Fitting a distribution on sample data is a three-step work when things are easy and there isn’t much detective work involved. These steps are,
# plot
plotdist(fg.diabetic, histo = TRUE, demp = TRUE) # Diabetic Population
plotdist(log(fg.diabetic), histo = TRUE, demp = TRUE) # Log of Diabetic Population
Aha! Looks very normal!
# cullen-frey graph
descdist(fg.diabetic, discrete=FALSE, boot=500)
## summary statistics
## ------
## min: 50 max: 534
## median: 140
## mean: 152.0185
## estimated sd: 60.94157
## estimated skewness: 1.466083
## estimated kurtosis: 6.146511
This plot suggests that Kurtosis and Skewness values of the data go along a gamma distribution. I’ll compare two fits against lognormal and gamma distributions to check which one fits better.
# fit
d.fit_ln <- fitdist(fg.diabetic, "lnorm")
d.fit_g <- fitdist(fg.diabetic, "gamma")
plot(d.fit_g) # Gamma Distribution fit
plot(d.fit_ln) # Lognormal Distribution fit
summary(d.fit_ln)
## Fitting of the distribution ' lnorm ' by maximum likelihood
## Parameters :
## estimate Std. Error
## meanlog 4.9538209 0.009821978
## sdlog 0.3682914 0.006944957
## Loglikelihood: -7555.673 AIC: 15115.35 BIC: 15125.84
## Correlation matrix:
## meanlog sdlog
## meanlog 1 0
## sdlog 0 1
summary(d.fit_g)
## Fitting of the distribution ' gamma ' by maximum likelihood
## Parameters :
## estimate Std. Error
## shape 7.28477606 0.267612925
## rate 0.04791731 0.001821562
## Loglikelihood: -7595.987 AIC: 15195.97 BIC: 15206.47
## Correlation matrix:
## shape rate
## shape 1.0000000 0.9656593
## rate 0.9656593 1.0000000
Although a lognormal distribution fit has much lower overall standard error. I’ll compare again with a goodness of fit test.
gofstat(list(d.fit_ln, d.fit_g), fitnames = c("lnorm", "gamma"))
## Goodness-of-fit statistics
## lnorm gamma
## Kolmogorov-Smirnov statistic 0.05249851 0.0787956
## Cramer-von Mises statistic 0.65455882 1.7160982
## Anderson-Darling statistic 3.85268983 10.1001153
##
## Goodness-of-fit criteria
## lnorm gamma
## Aikake's Information Criterion 15115.35 15195.97
## Bayesian Information Criterion 15125.84 15206.47
All 3 statistics are lower for the lognormal fit.
Thus, the distribution of fasting glucose in people diagnosed with diabetes shows a very clear fit with lognormal distribution from India Heart Watch data.
Using the same three step process followed above, we can decide a fit for non-diabetics as well. This is healthy population and previous research suggests that it should follow normal distribution.
# plot
plotdist(fg.nondiabetic, histo = TRUE, demp = TRUE)
# cullen-fry graph
descdist(fg.nondiabetic, discrete = FALSE, boot = 500)
## summary statistics
## ------
## min: 44.4 max: 125
## median: 89
## mean: 90.20758
## estimated sd: 13.74121
## estimated skewness: 0.3198626
## estimated kurtosis: 2.590937
# fit distribution
n.fit_n <- fitdist(fg.nondiabetic, "norm")
plot(n.fit_n)
summary(n.fit_n)
## Fitting of the distribution ' norm ' by maximum likelihood
## Parameters :
## estimate Std.

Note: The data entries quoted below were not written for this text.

-- ==== Sys2Proof/Word.lean ====
section
/-! DEFINITION. The two word types of the block: a byte of a stream or buffer, and a 32-bit register value
(00_scope.md R4: every value is unsigned). -/

namespace Sys2Proof

/-- An 8-bit byte, 0..255 (00_scope.md R4). -/
abbrev Byte := BitVec 8

/-- A 32-bit value of the host register port (00_scope.md R3, 20_memory.md R73). -/
abbrev Word := BitVec 32

end Sys2Proof
end

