-- ==== Sys2Proof/Decode.lean ====
section
/-! DEFINITION. The decoder of each of the table's four formats, total on any bytes and rejecting by name, and after it the
encoder, written from the same tables (30_encoding.md). As bytes, a BUS instruction is its 7-bit key (bit 6 = WRITE,
bits [5:0] = offset) and, for a write, the 32-bit value, low byte first; a CMD instruction is its 32-bit command word, low
byte first (log entry 16: the host port is parallel, this layout is the model's). A frame is its wire bytes (R100). -/

namespace Sys2Proof

/-- Why bytes are no instruction of a format. -/
inductive DecodeError where
  /-- fewer bytes than the format needs -/
  | truncated
  /-- a BUS key has 7 bits: bit 7 of its byte is set (spec/opcode_table.json, format BUS) -/
  | spareKeyBit
  /-- an offset that is no multiple of 4, or outside the window (30_encoding.md R114) -/
  | badOffset
  /-- the first two bytes are not 0xA0 0xA1 (30_encoding.md R100) -/
  | badPreamble
  /-- L = 0: a frame has an identifier (30_encoding.md R103) -/
  | zeroLength
  /-- the last two bytes are not 0x0D 0x0A (30_encoding.md R100) -/
  | badEndMarker
  /-- the checksum is not the XOR of identifier and payload (30_encoding.md R102) -/
  | badChecksum
deriving DecidableEq, Repr

/-- What a decoder answers: the instruction and the bytes after it, or the reason there is none. -/
abbrev Decoded := Except DecodeError (Instr × List Byte)

/-- The XOR of a byte sequence, 0x00 for the empty one (00_scope.md R5). -/
def xorBytes : List Byte → Byte
  | [] => 0#8
  | b :: bs => b ^^^ xorBytes bs

/-- The `n` low bytes of a number, low byte first. -/
def lowBytes : Nat → Nat → List Byte
  | 0, _ => []
  | n + 1, w => BitVec.ofNat 8 w :: lowBytes n (w / 256)

/-- The number four bytes stand for, low byte first. -/
def wordOfBytes (b0 b1 b2 b3 : Byte) : Word := b3 ++ b2 ++ b1 ++ b0

/-- The word of the window a register is, counted from offset 0x00 (30_encoding.md R116). -/
def Reg.index : Reg → Nat
  | .id => 0 | .cmd => 1 | .status => 2 | .config => 3
  | .txLen => 4 | .txIndex => 5 | .txData => 6 | .rxLen => 7
  | .rxIndex => 8 | .rxData => 9 | .attempts => 10 | .irrCount => 11
  | .rxPos => 12 | .txPos => 13 | .state => 14 | .reserved3C => 15

/-- A register's byte offset (30_encoding.md R116). -/
def Reg.off (r : Reg) : Nat := 4 * r.index

/-- The register at a word of the window (10_state.md R20). -/
def Reg.ofIndex : Nat → Option Reg
  | 0 => some .id | 1 => some .cmd | 2 => some .status | 3 => some .config
  | 4 => some .txLen | 5 => some .txIndex | 6 => some .txData | 7 => some .rxLen
  | 8 => some .rxIndex | 9 => some .rxData | 10 => some .attempts | 11 => some .irrCount
  | 12 => some .rxPos | 13 => some .txPos | 14 => some .state | 15 => some .reserved3C
  | _ => none

/-- The read of a register, as an instruction (30_encoding.md R114). -/
def readInstr : Reg → Instr
  | .id => .rdId | .cmd => .rdCmd | .status => .rdStatus | .config => .rdConfig
  | .txLen => .rdTxLen | .txIndex => .rdTxIndex | .txData => .rdTxData | .rxLen => .rdRxLen
  | .rxIndex => .rdRxIndex | .rxData => .rdRxData | .attempts => .rdAttempts | .irrCount => .rdIrrCount
  | .rxPos => .rdRxPos | .txPos => .rdTxPos | .state => .rdState | .reserved3C => .rdReserved3C

/-- The write of a value to a register, as an instruction (30_encoding.md R114). -/
def writeInstr (v : Word) : Reg → Instr
  | .id => .wrId v | .cmd => .wrCmd v | .status => .wrStatus v | .config => .wrConfig v
  | .txLen => .wrTxLen v | .txIndex => .wrTxIndex v | .txData => .wrTxData v | .rxLen => .wrRxLen v
  | .rxIndex => .wrRxIndex v | .rxData => .wrRxData v | .attempts => .wrAttempts v | .irrCount => .wrIrrCount v
  | .rxPos => .wrRxPos v | .txPos => .wrTxPos v | .state => .wrState v | .reserved3C => .wrReserved3C v

/-- The instruction of a host access `(dir, off, data)`; only multiples of 4 in 0x00..0x3C are offsets (30_encoding.md R114). -/
def decodeAccess (dir : Dir) (off : Nat) (data : Word) : Except DecodeError Instr :=
  if off % 4 = 0 then
    match Reg.ofIndex (off / 4), dir with
    | some r, .read => .ok (readInstr r)
    | some r, .write => .ok (writeInstr data r)
    | none, _ => .error .badOffset
  else .error .badOffset

/-- The command of a command word: OP = bits [3:0] alone select it (30_encoding.md R110, R112). -/
def decodeCommand (data : Word) : Instr :=
  let op : BitVec 4 := data.extractLsb' 0 4
  let hi : BitVec 28 := data.extractLsb' 4 28
  if op = 0x0#4 then .cmdNop hi
  else if op = 0x1#4 then .cmdRecv hi
  else if op = 0x2#4 then .cmdXmit hi
  else if op = 0x3#4 then .cmdSend hi
  else if op < 0x8#4 then .cmdReserved4to7 (op.extractLsb' 0 2) hi
  else .cmdReserved8toF (op.extractLsb' 0 3) hi

/-- The row of format FRAME_ID an identifier matches: ACK, then NACK, then any other (43_sequencer.md R237). -/
def decodeFrameId (ident : Byte) : Instr :=
  if ident = Config.ackId then .frameAck
  else if ident = Config.nackId then .frameNack
  else .frameOtherId ident

/-- The frame in a body of `L + 3` bytes, `L` of them identifier and payload (30_encoding.md R100, R102). -/
def decodeBody (content tail : List Byte) : Decoded :=
  match content, tail with
  | ident :: payload, c :: e1 :: e2 :: rest =>
    if e1 ≠ Config.marker1 ∨ e2 ≠ Config.marker2 then .error .badEndMarker
    else if c ≠ xorBytes (ident :: payload) then .error .badChecksum
    else .ok (.frame ident payload, rest)
  | _, _ => .error .truncated

/-- A frame on the wire: preamble, big-endian L, body (30_encoding.md R100, R101). -/
def decodeWire : List Byte → Decoded
  | p1 :: p2 :: h :: l :: rest =>
    let len := (h ++ l : BitVec 16).toNat
    if p1 ≠ Config.preamble1 ∨ p2 ≠ Config.preamble2 then .error .badPreamble
    else if len = 0 then .error .zeroLength
    else if rest.length < len + 3 then .error .truncated
    else decodeBody (rest.take len) (rest.drop len)
  | _ => .error .truncated

/-- A host access as bytes: the key, and the value of a write (spec/opcode_table.json, format BUS). -/
def decodeBus : List Byte → Decoded
  | [] => .error .truncated
  | key :: rest =>
    let off := key.toNat % 64
    if key.toNat ≥ 128 then .error .spareKeyBit
    else if key.toNat < 64 then (decodeAccess .read off 0#32).map (·, rest)
    else
      match rest with
      | b0 :: b1 :: b2 :: b3 :: rest' => (decodeAccess .write off (wordOfBytes b0 b1 b2 b3)).map (·, rest')
      | _ => .error .truncated

/-- The decoder: the first instruction of a format in a byte sequence, and the bytes after it. -/
def decode (f : Format) (bytes : List Byte) : Decoded :=
  match f, bytes with
  | .bus, _ => decodeBus bytes
  | .cmd, b0 :: b1 :: b2 :: b3 :: rest => .ok (decodeCommand (wordOfBytes b0 b1 b2 b3), rest)
  | .cmd, _ => .error .truncated
  | .wire, _ => decodeWire bytes
  | .frameId, b :: rest => .ok (decodeFrameId b, rest)
  | .frameId, [] => .error .truncated

/-! The encoder. -/

/-- The format of an instruction's row (spec/opcode_table.json). -/
def Instr.format : Instr → Format
  | .rdId | .rdCmd | .rdStatus | .rdConfig | .rdTxLen | .rdTxIndex | .rdTxData | .rdRxLen => .bus
  | .rdRxIndex | .rdRxData | .rdAttempts | .rdIrrCount | .rdRxPos | .rdTxPos | .rdState | .rdReserved3C => .bus
  | .wrId _ | .wrCmd _ | .wrStatus _ | .wrConfig _ | .wrTxLen _ | .wrTxIndex _ | .wrTxData _ | .wrRxLen _ => .bus
  | .wrRxIndex _ | .wrRxData _ | .wrAttempts _ | .wrIrrCount _ | .wrRxPos _ | .wrTxPos _ | .wrState _ => .bus
  | .wrReserved3C _ => .bus
  | .cmdNop _ | .cmdRecv _ | .cmdXmit _ | .cmdSend _ | .cmdReserved4to7 _ _ | .cmdReserved8toF _ _ => .cmd
  | .frame _ _ => .wire
  | .frameAck | .frameNack | .frameOtherId _ => .frameId

/-- The bytes of a read: its key, dir = 0 (spec/opcode_table.json, format BUS). -/
def readBytes (r : Reg) : List Byte := [BitVec.ofNat 8 r.off]

/-- The bytes of a write: its key, dir = 1, and the value (spec/opcode_table.json, format BUS). -/
def writeBytes (r : Reg) (v : Word) : List Byte := BitVec.ofNat 8 (64 + r.off) :: lowBytes 4 v.toNat

/-- The bytes of a command word `{hi, op}` (30_encoding.md R110). -/
def commandBytes (op : BitVec 4) (hi : BitVec 28) : List Byte := lowBytes 4 (hi ++ op : BitVec 32).toNat

/-- The bytes of a frame on the wire (30_encoding.md R100, R101, R102). -/
def frameBytes (ident : Byte) (payload : List Byte) : List Byte :=
  let len : BitVec 16 := BitVec.ofNat 16 (payload.length + 1)
  [Config.preamble1, Config.preamble2, len.extractLsb' 8 8, len.extractLsb' 0 8]
    ++ (ident :: payload)
    ++ [xorBytes (ident :: payload), Config.marker1, Config.marker2]

/-- The bytes of an instruction in its row's format. -/
def encode : Instr → List Byte
  | .rdId => readBytes .id
  | .wrId v => writeBytes .id v
  | .rdCmd => readBytes .cmd
  | .wrCmd v => writeBytes .cmd v
  | .rdStatus => readBytes .status
  | .wrStatus v => writeBytes .status v
  | .rdConfig => readBytes .config
  | .wrConfig v => writeBytes .config v
  | .rdTxLen => readBytes .txLen
  | .wrTxLen v => writeBytes .txLen v
  | .rdTxIndex => readBytes .txIndex
  | .wrTxIndex v => writeBytes .txIndex v
  | .rdTxData => readBytes .txData
  | .wrTxData v => writeBytes .txData v
  | .rdRxLen => readBytes .rxLen
  | .wrRxLen v => writeBytes .rxLen v
  | .rdRxIndex => readBytes .rxIndex
  | .wrRxIndex v => writeBytes .rxIndex v
  | .rdRxData => readBytes .rxData
  | .wrRxData v => writeBytes .rxData v
  | .rdAttempts => readBytes .attempts
  | .wrAttempts v => writeBytes .attempts v
  | .rdIrrCount => readBytes .irrCount
  | .wrIrrCount v => writeBytes .irrCount v
  | .rdRxPos => readBytes .rxPos
  | .wrRxPos v => writeBytes .rxPos v
  | .rdTxPos => readBytes .txPos
  | .wrTxPos v => writeBytes .txPos v
  | .rdState => readBytes .state
  | .wrState v => writeBytes .state v
  | .rdReserved3C => readBytes .reserved3C
  | .wrReserved3C v => writeBytes .reserved3C v
  | .cmdNop hi => commandBytes 0x0#4 hi
  | .cmdRecv hi => commandBytes 0x1#4 hi
  | .cmdXmit hi => commandBytes 0x2#4 hi
  | .cmdSend hi => commandBytes 0x3#4 hi
  | .cmdReserved4to7 low hi => commandBytes (0b01#2 ++ low) hi
  | .cmdReserved8toF low hi => commandBytes (0b1#1 ++ low) hi
  | .frame ident payload => frameBytes ident payload
  | .frameAck => [Config.ackId]
  | .frameNack => [Config.nackId]
  | .frameOtherId ident => [ident]

/-! The opcode table's words. The table numbers the words of its four formats over the same low bits and a word does not
name its format (key 0x00 is RD_ID and data 0x0 is CMD_NOP), so a word is read in the first format that fits
(log entry 17). -/

/-- The format a table word is read in: at most 4 bits, a command's OP; 0xA0 0xA1, a frame; bit 7 set (no BUS key has it), an
identifier; a multiple of 4, a BUS key; else a command word (log entry 17). -/
def tableFormat (nbits w : Nat) : Format :=
  if nbits ≤ 4 then .cmd
  else if w % 65536 = 0xA1A0 then .wire
  else if w % 256 ≥ 128 then .frameId
  else if w % 4 = 0 then .bus
  else .cmd

/-- The bytes of a table word, low byte first, with zeros above them up to the longest host word (key and value, 5 bytes). -/
def tableBytes (nbits w : Nat) : List Byte := lowBytes (nbits / 8 + 5) (w % 2 ^ nbits)

/-- The instruction the decoder reads from a word of the opcode table. -/
def decodeTableWord (nbits w : Nat) : Option Instr :=
  match decode (tableFormat nbits w) (tableBytes nbits w) with
  | .ok (i, _) => some i
  | .error _ => none

end Sys2Proof
end

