-- ==== Sys2Proof/Machine/Pseudo.lean ====
section
/-! DEFINITION. The host-program pseudo-instructions and their expansions (30_encoding.md R117), and the run of a host program
with no other agent's turn between its accesses. -/

namespace Sys2Proof.Machine

/-- `CMD <op>` (30_encoding.md R117). -/
def pseudoCmd (op : BitVec 4) : List Instr := [.wrCmd (op.setWidth 32)]

/-- `LOADTX <id>, <p0>, …`: TX_INDEX to 0, the bytes, then TX_LEN (30_encoding.md R117). -/
def pseudoLoadTx (ident : Byte) (payload : List Byte) : List Instr :=
  .wrTxIndex 0#32 :: (ident :: payload).map (fun b => .wrTxData (b.setWidth 32))
    ++ [.wrTxLen (BitVec.ofNat 32 (payload.length + 1))]

/-- `WAITDONE`, when the read that returns DONE = 1 is the n-th: a program does not fix n, and there is none if the operation
does not complete (30_encoding.md R117, 70_reset_and_hazards.md R311). -/
def pseudoWaitDone (n : Nat) : List Instr := List.replicate n .rdStatus

/-- `CLRDONE` (30_encoding.md R117). -/
def pseudoClrDone : List Instr := [.wrStatus 0x2#32]

/-- `CLRERR` (30_encoding.md R117). -/
def pseudoClrErr : List Instr := [.wrStatus 0x4#32]

/-- `SETCFG <attempts>, <bound>, <ie>` (30_encoding.md R117). -/
def pseudoSetCfg (attempts bound : Byte) (ie : Bool) : List Instr :=
  [.wrConfig (0#15 ++ BitVec.ofBool ie ++ bound ++ attempts)]

/-- `RDRX <i>` (30_encoding.md R117). -/
def pseudoRdRx (i : Word) : List Instr := [.wrRxIndex i, .rdRxData]

/-- The host's turns for a program, in order (30_encoding.md R115). -/
def hostTurns (program : List Instr) : List Turn := (program.filterMap accessOf).map .host

/-- A program's instructions run one after another. -/
def execAll : List Instr → State → Outcome State
  | [], s => .next s
  | i :: rest, s =>
    match exec i s with
    | .next t => execAll rest t
    | .fault r => .fault r
    | .refused r => .refused r

end Sys2Proof.Machine
end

Error
## mean 90.20758 0.2185278
## sd 13.73947 0.1545225
## Loglikelihood: -15967 AIC: 31938.01 BIC: 31950.57
## Correlation matrix:
## mean sd
## mean 1 0
## sd 0 1
Thus, the distribution of fasting glucose in healthy population shows a clear fit with normal distribution curve.
So far, I have shown that the two exhaustive subsets of our population have a good fit with lognormal and normal distribution whose paramteres have been computed.
This can be better visualized if we overlay both these distribution on the population histogram.
Time to plot!
ggplot(data = ihw, aes(x = q10j)) +
geom_histogram(aes(y = ..density..), fill = NA, color = 'black', bins = 75) +
geom_density(data = mix, aes(x = diabetes), color = NA, fill = 'red', alpha = 0.3) +
geom_density(data = mix, aes(x = nondiabetes), color = NA, fill = 'blue', alpha = 0.3) +
xlab("Fasting Glucose") +
ggtitle("Mixture Distribution overlay on Glucose Histogram") +
coord_cartesian(xlim = c(50, 300))
## Warning: Removed 754 rows containing non-finite values (stat_bin).